/-- The shape of a channel in binary64. -/
structure Shape where
  vStart : F64
  vStop : F64
  vKnee : F64
  a1 : F64
  a2 : F64
  d1 : F64
  d2 : F64
deriving DecidableEq, Repr

def shapeOf (s : Block) (c : Nat) : Shape :=
  { vStart := f2d (rmpW s c 0), vStop := f2d (rmpW s c 1), vKnee := f2d (rmpW s c 2), a1 := f2d (rmpW s c 3),
    a2 := f2d (rmpW s c 4), d1 := f2d (rmpW s c 5), d2 := f2d (rmpW s c 6) }

/-- ve² + 2·d·r under the root. -/
def rootOf (v d r : F64) : F64 := dsqrt (dadd (dmul v v) (dmul (dmul dTwo d) r))

/-- Distance to slow from v to w at rate d: (v² - w²) / (2·d). -/
def slowDist (v w d : F64) : F64 := ddiv (dsub (dmul v v) (dmul w w)) (dmul dTwo d)

/-- vr of Table 8-1. -/
def allowed (p : Shape) (r ve : F64) : F64 :=
  if dlt p.vKnee ve then rootOf ve p.d2 r
  else
    let dk := slowDist p.vKnee ve p.d1
    if dle r dk then rootOf ve p.d1 r else rootOf p.vKnee p.d2 (dsub r dk)

/-- vj of R316: the head, the next move and the head's direction (true = falling). -/
def jointSpeed (p : Shape) (falling : Bool) (q : List (F64 × F64)) : F64 × Bool :=
  match q with
  | (xh, vh) :: (xn, vn) :: _ =>
    let same := if falling then dlt xn xh else dlt xh xn
    if same then (dmin (dmin vh vn) (allowed p (dabs (dsub xn xh)) p.vStop), true) else (p.vStop, false)
  | _ => (p.vStop, false)

/-- A queue that becomes empty (R320). -/
def rampDone (c : Nat) (was : Bool) (s : Block) : Block :=
  raiseIf (was && (ramp s c).queue.length = 0) evRmpDone s

/-- One step of a channel with a non-empty queue (R317, R318). HARD_DEC compares the new speed with that of the step before, so
that slowing at a set rate never raises it (log entry 33). -/
def rampMove (c : Nat) (s : Block) : Block :=
  let r := ramp s c
  let p := shapeOf s c
  let h := tcD s
  match r.queue with
  | [] => modRamp c (fun x => { x with v := 0#64 }) s
  | (xt, vc) :: rest =>
    let rem := dabs (dsub xt r.x)
    let zero := deq rem 0#64
    let falling := if zero then r.falling else dlt xt r.x
    let (ve, next) := jointSpeed p falling r.queue
    if zero then
      modRamp c (fun x => { x with queue := rest, stopping := false, v := if deq ve p.vStop && !next then 0#64 else x.v }) s
    else
      let v1 := if deq r.v 0#64 then p.vStart
        else dadd r.v (dmul (if dlt r.v p.vKnee then p.a1 else p.a2) h)
      let v := dmin (dmin v1 vc) (allowed p rem ve)
      let d := if dlt p.vKnee r.v then p.d2 else p.d1
      -- 1.05 in binary64
      let hard := dlt (dmul (dmul 0x3FF0CCCCCCCCCCCD#64 d) h) (dsub r.v v)
      let s := raiseIf hard evRmpHardDec (modRamp c (fun x => { x with hardDec := x.hardDec || hard }) s)
      if dle rem (dmul v h) then
        modRamp c (fun x => { x with
          x := xt, queue := rest, stopping := false, falling := falling, v := if deq ve p.vStop then 0#64 else dmin v ve }) s
      else
        let dx := dmul v h
        modRamp c (fun x => { x with x := if falling then dsub x.x dx else dadd x.x dx, v := v, falling := falling }) s

/-- Entries written in fabric cycles before that of t0 (R293). -/
def dueAt {α : Type} (t0 : Nat) (l : List (Nat × α)) : List (Nat × α) := l.filter fun p => decide (fabric p.1 < fabric t0)
def laterAt {α : Type} (t0 : Nat) (l : List (Nat × α)) : List (Nat × α) := l.filter fun p => !decide (fabric p.1 < fabric t0)

/-- A STOP or FLUSH acts after the step (R319); `late` counts the moves that arrived after it, which it leaves in the queue. -/
def rampCmd (c late : Nat) (k : RampCmd) (s : Block) : Block :=
  let r := ramp s c
  let p := shapeOf s c
  let base := r.queue.take (r.queue.length - late)
  let tail := r.queue.drop (r.queue.length - late)
  match k with
  | .stop =>
    if base.length = 0 then s
    else if deq r.v 0#64 then modRamp c (fun x => { x with queue := tail, stopping := false }) s
    else
      let dist :=
        if dlt p.vKnee r.v then dadd (slowDist r.v p.vKnee p.d2) (slowDist p.vKnee p.vStop p.d1)
        else if dlt p.vStop r.v then slowDist r.v p.vStop p.d1 else 0#64
      let m := (if r.falling then dsub r.x dist else dadd r.x dist, dmax r.v p.vStart)
      modRamp c (fun x => { x with queue := m :: tail, stopping := true }) s
  | .flush => modRamp c (fun x => { x with queue := base.take 1 ++ tail }) s
  | .set _ => s

/-- The moves due at t0 in the order of R313. -/
def movesAt (t0 : Nat) (l : List (Nat × Nat × Move)) : List (Nat × Nat × Move) :=
  sortBy (fun a b => decide (fabric a.1 < fabric b.1) || (fabric a.1 = fabric b.1 && decide (a.2.1 < b.2.1))) (dueAt t0 l)

/-- How many of some moves arrived after a command of this instant with `h` host moves before it in its fabric cycle. -/
def movesAfter (l : List (Nat × Nat × Move)) (at_ h : Nat) : Nat :=
  let same := l.filter fun m => fabric m.1 = fabric at_
  let hosts := (same.filter fun m => m.2.1 = 0).length
  same.length - min h hosts + (l.filter fun m => decide (fabric at_ < fabric m.1)).length

/-- A SET acts on a queue that is empty but for moves that arrived after it (R319). -/
def rampSetActs (moves : List (Nat × Nat × Move)) (c : Nat) (k : Nat × Nat × RampCmd) (s : Block) : Block :=
  match k.2.2 with
  | .set v =>
    if (ramp s c).queue.length = 0 ∧ movesAfter moves k.1 k.2.1 = moves.length then modRamp c (fun x => { x with x := f2d v }) s else s
  | _ => s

## Description of the task:
Set down, exactly as they stand above, the lines starting with the line with "def allowed (p" and going on through the line with "raiseIf (was &&", and no others.

## Result below:
def allowed (p : Shape) (r ve : F64) : F64 :=
  if dlt p.vKnee ve then rootOf ve p.d2 r
  else
    let dk := slowDist p.vKnee ve p.d1
    if dle r dk then rootOf ve p.d1 r else rootOf p.vKnee p.d2 (dsub r dk)

/-- vj of R316: the head, the next move and the head's direction (true = falling). -/
def jointSpeed (p : Shape) (falling : Bool) (q : List (F64 × F64)) : F64 × Bool :=
  match q with
  | (xh, vh) :: (xn, vn) :: _ =>
    let same := if falling then dlt xn xh else dlt xh xn
    if same then (dmin (dmin vh vn) (allowed p (dabs (dsub xn xh)) p.vStop), true) else (p.vStop, false)
  | _ => (p.vStop, false)

/-- A queue that becomes empty (R320). -/
def rampDone (c : Nat) (was : Bool) (s : Block) : Block :=
  raiseIf (was && (ramp s c).queue.length = 0) evRmpDone s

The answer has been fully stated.